Satellite connected servers go to Unknown state (Too many open files) after the upgrade from 2.10.5 to 2.11

Hi guys,

After we upgraded the every server to the last version of icinga (from 2.10.5 to 2.11) we’re getting this error: “Exception occurred while checking ‘server_name!ssh’: Error: Function call ‘pipe2’ failed with error code 24, ‘Too many open files’” only to the servers connected to the satellite.
Our configuration is:
1 master (in x location) with some clients that have the master as the parent
1 satellite (in another location) with some clients connected to it.

As mentioned before this error appears 2-3 times per day only to the servers connected to the satellite. One thing i’ve noticed: if i restart the icinga2 process on satellite everything goes back again.
Except for the services going to Unknown state, also the host appears as “Down” in icinga.

What i’ve tried is to increase the limits in limits.conf file, but that didn’t helped. Also, i’ve uncommented the line from the limits.conf file “# May also cause problems, uncomment if you have any
#LimitNPROC=62883” without any good result, it’s still the same.

Do you have some thoughts what I can do in order to not get this error?
LE: I’m using Ubuntu 18.04 version on both (master + satellite).

Thanks in advance for your help!

Hi,

LimitNPROC unfortunately is the wrong parameter, that only controls the number of processes spawned. This is the directive required when fork() fails with errors.
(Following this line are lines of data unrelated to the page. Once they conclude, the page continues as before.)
-- ==== Sys2Proof/Machine/Base.lean ====
section
/-! DEFINITION. Actions that several blocks share and that raise no fault by themselves: queueing a trigger for a vertical
engine (R402), queueing an arm-link frame (R342), ending a codeword context (R180-R183), ending or abandoning a sequencer's
job (R256, R272), putting a head LOST (R332, R333), the hardware retract (R328). -/

namespace Sys2Proof.Machine

/-! ### Accessors -/

/-- Engine `e` of R36: 0-3 servo engines, 4-11 command engines. -/
def Dev.eng (d : Dev) (e : Nat) : Eng := Tab.getD d.ve.engs e Eng.init
def Dev.setEng (d : Dev) (e : Nat) (x : Eng) : Dev := { d with ve := { d.ve with engs := Tab.put d.ve.engs e x } }
def Dev.setSeq (d : Dev) (s : Nat) (q : Seq) : Dev := { d with fsq := { d.fsq with seqs := Tab.put d.fsq.seqs s q } }
def Dev.setWslot (d : Dev) (s : Nat) (w : Wslot) : Dev := { d with wrf := { d.wrf with slots := Tab.put d.wrf.slots s w } }
def Dev.head (d : Dev) (h : Nat) : Head := Tab.getD d.srv.heads h Head.init
def Dev.setHead (d : Dev) (h : Nat) (x : Head) : Dev := { d with srv := { d.srv with heads := Tab.put d.srv.heads h x } }
def Dev.act (d : Dev) (a : Nat) : Act := Tab.getD d.srv.acts a Act.init
def Dev.setAct (d : Dev) (a : Nat) (x : Act) : Dev := { d with srv := { d.srv with acts := Tab.put d.srv.acts a x } }
def Dev.link (d : Dev) (a : Nat) : Link := Tab.getD d.arm.links a Link.init
def Dev.setLink (d : Dev) (a : Nat) (x : Link) : Dev := { d with arm := { d.arm with links := Tab.put d.arm.links a x } }
def Dev.lane (d : Dev) (n : Nat) : Lane := Tab.getD d.lanes n Lane.init
def Dev.setLane (d : Dev) (n : Nat) (x : Lane) : Dev := { d with lanes := Tab.put d.lanes n x }

/-- The head slot to which head `h` is bound by a job, if any. -/
def Dev.slotOfHead (d : Dev) (h : Nat) : Option Nat :=
  (List.range 32).find? fun s => ((d.seq s).job.map fun j => j.head == h).getD false

/-- The head slot whose job holds pair `m`, if any. -/
def Dev.slotOfPair (d : Dev) (m : Nat) : Option Nat :=
  (List.range 32).find? fun s => ((d.seq s).job.map fun j => j.pair == m).getD false

/-- A sequencer in RUN, DRAIN or HELD is busy (R244). -/
def Dev.seqBusy (d : Dev) (s : Nat) : Bool :=
  let st := d.rd .FSQ_STAT_STATE s
  st == 2 || st == 3 || st == 6

/-! ### Triggers (R400-R402) -/

/-- Trigger types of R401. -/
def tInit : Nat := 0
def tCmd : Nat := 1
def tDrec : Nat := 2
def tVrec : Nat := 3
def tRet : Nat := 4
def tRecon : Nat := 5
def tAbort : Nat := 6
def tMsg : Nat := 7
def tTimer : Nat := 8
def tRefsmp : Nat := 16
def tSample : Nat := 17
def tTarget : Nat := 18
def tMode : Nat := 19
def tFault : Nat := 31

/-- The priority a type is queued at (R401). -/
def trigPrio (t : Nat) : Nat :=
  if t = 0 ∨ t = 4 ∨ t = 6 ∨ t = 16 ∨ t = 31 then 3
  else if t = 2 ∨ t = 3 ∨ t = 5 ∨ t = 17 then 2
  else if t = 1 ∨ t = 18 ∨ t = 19 then 1
  else 0

/-- Queue a trigger. At most one REFSMP or SAMPLE per source is queued: a newer record replaces the arguments of the queued
one and counts in COALESCED (R402). -/
def Dev.trigger (d : Dev) (e type src a0 a1 a2 a3 : Nat) : Dev :=
  let x := d.eng e
  let t : Trig := { type := type, prio := trigPrio type, src := src, a0 := a0, a1 := a1, a2 := a2, a3 := a3, restarts := 0,
                    flts := 0 }
  let same (u : Trig) : Bool := (u.type == tRefsmp || u.type == tSample) && u.src == src
  if (type == tRefsmp || type == tSample) && x.queues.any same then
    let newer (u : Trig) : Trig :=
      if same u then { u with type := type, prio := trigPrio type, a0 := a0, a1 := a1, a2 := a2, a3 := a3 } else u
    (d.setEng e { x with queues := x.queues.map newer }).count .VE_ECNT2_COALESCED e
  else d.setEng e { x with queues := x.queues ++ [t] }

/-- The number under which command engine `k` owns the jobs it emits now: it grows by 8 each time its jobs are adopted (R413). -/
def Dev.ownerId (d : Dev) (k : Nat) : Nat := k % 8 + 8 * Tab.getD d.ve.gen (k % 8) 0

/-- The command engine that now owns the jobs of owner number `o`. -/
def Dev.ceOf (d : Dev) (o : Nat) : Nat := Tab.getD d.ve.adopt o o % 8

/-- Command engine `k` can take work: IDLE or RUN (R412). -/
def Dev.ceWorks (d : Dev) (k : Nat) : Bool := d.rd .VE_ESTAT_STATE (4 + k) == 1 || d.rd .VE_ESTAT_STATE (4 + k) == 2

/-- Some command engine is in IDLE or RUN. -/
def Dev.anyCe (d : Dev) : Bool := (List.range 8).any d.ceWorks

/-- Queue a trigger for the owner of a job. While no command engine can take it, its source holds it (R413). -/
def Dev.ceTrigger (d : Dev) (o type src a0 a1 a2 a3 : Nat) : Dev :=
  if d.anyCe then d.trigger (4 + d.ceOf o) type src a0 a1 a2 a3
  else
    let t : Trig := { type := type, prio := trigPrio type, src := src, a0 := a0, a1 := a1, a2 := a2, a3 := a3, restarts := 0,
                      flts := 0 }
    { d with ve := { d.ve with held := d.ve.held ++ [(o, t)] } }

/-! ### Arm-link frames (R342, R343) -/

/-- Send priority of a downlink frame type: lower goes first (R342). -/
def armRank (t : Nat) : Nat :=
  match t with
  | 8 => 0 | 7 => 1 | 1 => 2 | 4 => 3 | 3 => 4 | 2 => 5 | 5 => 6 | 6 => 7 | _ => 8

/-- Send priority of a frame; a heater frame of a contact goes at SAFE priority (R340). -/
def ArmFrame.rank (f : ArmFrame) : Nat := if f.urgent then 0 else armRank f.type

/-- Put a frame into a downlink queue: a queued frame of the same type and target is replaced, in place where the priority is
the same; otherwise the frame goes behind those of its own or higher priority (R342). -/
def armInsert (q : List ArmFrame) (f : ArmFrame) : List ArmFrame :=
  if q.any fun g => g.type == f.type && g.target == f.target && g.rank ≤ f.rank then
    q.map fun g => if g.type == f.type && g.target == f.target then { f with urgent := g.urgent } else g
  else
    let q := q.filter fun g => !(g.type == f.type && g.target == f.target)
    let before := q.takeWhile fun g => g.rank ≤ f.rank
    before ++ f :: q.drop before.length

/-- Queue a downlink frame on the link of actuator `a`. -/
def Dev.armQueue (d : Dev) (a : Nat) (f : ArmFrame) : Dev :=
  let l := d.link a
  d.setLink a { l with down := armInsert l.down f }

/-- Queue a frame of its type's priority. -/
def Dev.armSend (d : Dev) (a type target payload : Nat) : Dev :=
  d.armQueue a { type := type, target := target, payload := payload, urgent := false }

/-- SELECT for the write channel of slot `s` with a head's surface and WEN (R343). -/
def Dev.armSelect (d : Dev) (s surf : Nat) (wen : Bool) : Dev :=
  d.armSend (actOfSlot s) 1 (s % 8) (s % 8 * 2 ^ 29 + surf * 2 ^ 24 + bnat wen * 2 ^ 23)

/-- HEATER for a surface of actuator `a` (R342); the code is kept for a resend (R349). -/
def Dev.armHeaterAt (d : Dev) (a surf code : Nat) (urgent : Bool) : Dev :=
  let h := 32 * a + surf
  let d := d.setHead h { d.head h with htr := code % 2 ^ 10 }
  d.armQueue a { type := 3, target := surf, payload := surf * 2 ^ 27 + code % 2 ^ 10, urgent := urgent }

def Dev.armHeater (d : Dev) (a surf code : Nat) : Dev := d.armHeaterAt a surf code false

/-- Heater code 0 for every head of actuator `a` whose last code was not 0. -/
def Dev.heatersOff (d : Dev) (a : Nat) : Dev :=
  (List.range 32).foldl (fun d s => if (d.head (32 * a + s)).htr = 0 then d else d.armHeater a s 0) d

/-- Head `h` is declared: its lead reader is (R107, R338). -/
def Dev.declared (d : Dev) (h : Nat) : Bool := d.on .RDI_CTL_DECL (2 * h)

/-- The surfaces of actuator `a` whose readers are biased while it is not PARKED: declared heads that are not OUT (R338). -/
def Dev.biasMask (d : Dev) (a : Nat) : Nat :=
  maskOf ((List.range 32).map fun s => d.declared (32 * a + s) && d.rd .SRV_HSTAT_STATE (32 * a + s) != unitOut)

/-- BIAS for an actuator. -/
def Dev.armBias (d : Dev) (a m : Nat) : Dev := (d.setLink a { d.link a with bias := m }).armSend a 2 0 m

/-! ### Pending routes and WD values -/

/-- Buffer a WD value (R17, R45): it replaces one already buffered for the register instance. -/
def Dev.buffer (d : Dev) (r : Reg) (i : Nat) (w : Word) : Dev :=
  { d with bus := { d.bus with
      pend := (d.bus.pend.filter fun p => !(p.reg == r && p.idx == i)) ++ [{ reg := r, idx := i, word := w, cycle := d.now }] } }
In this case, you’re hidding a file descriptor limit.

A file descriptor on Linux/Unix can be multiple things - a file handle, a socket or even a pipe. The communication between the process spawn helper and check execution processes uses a pipe in the background.

We’ve seen this before during a performance analysis, and in order to level up the limits, you need to do the following: https://github.com/Icinga/icinga2/issues/7425#issuecomment-535481664

Cheers,
Michael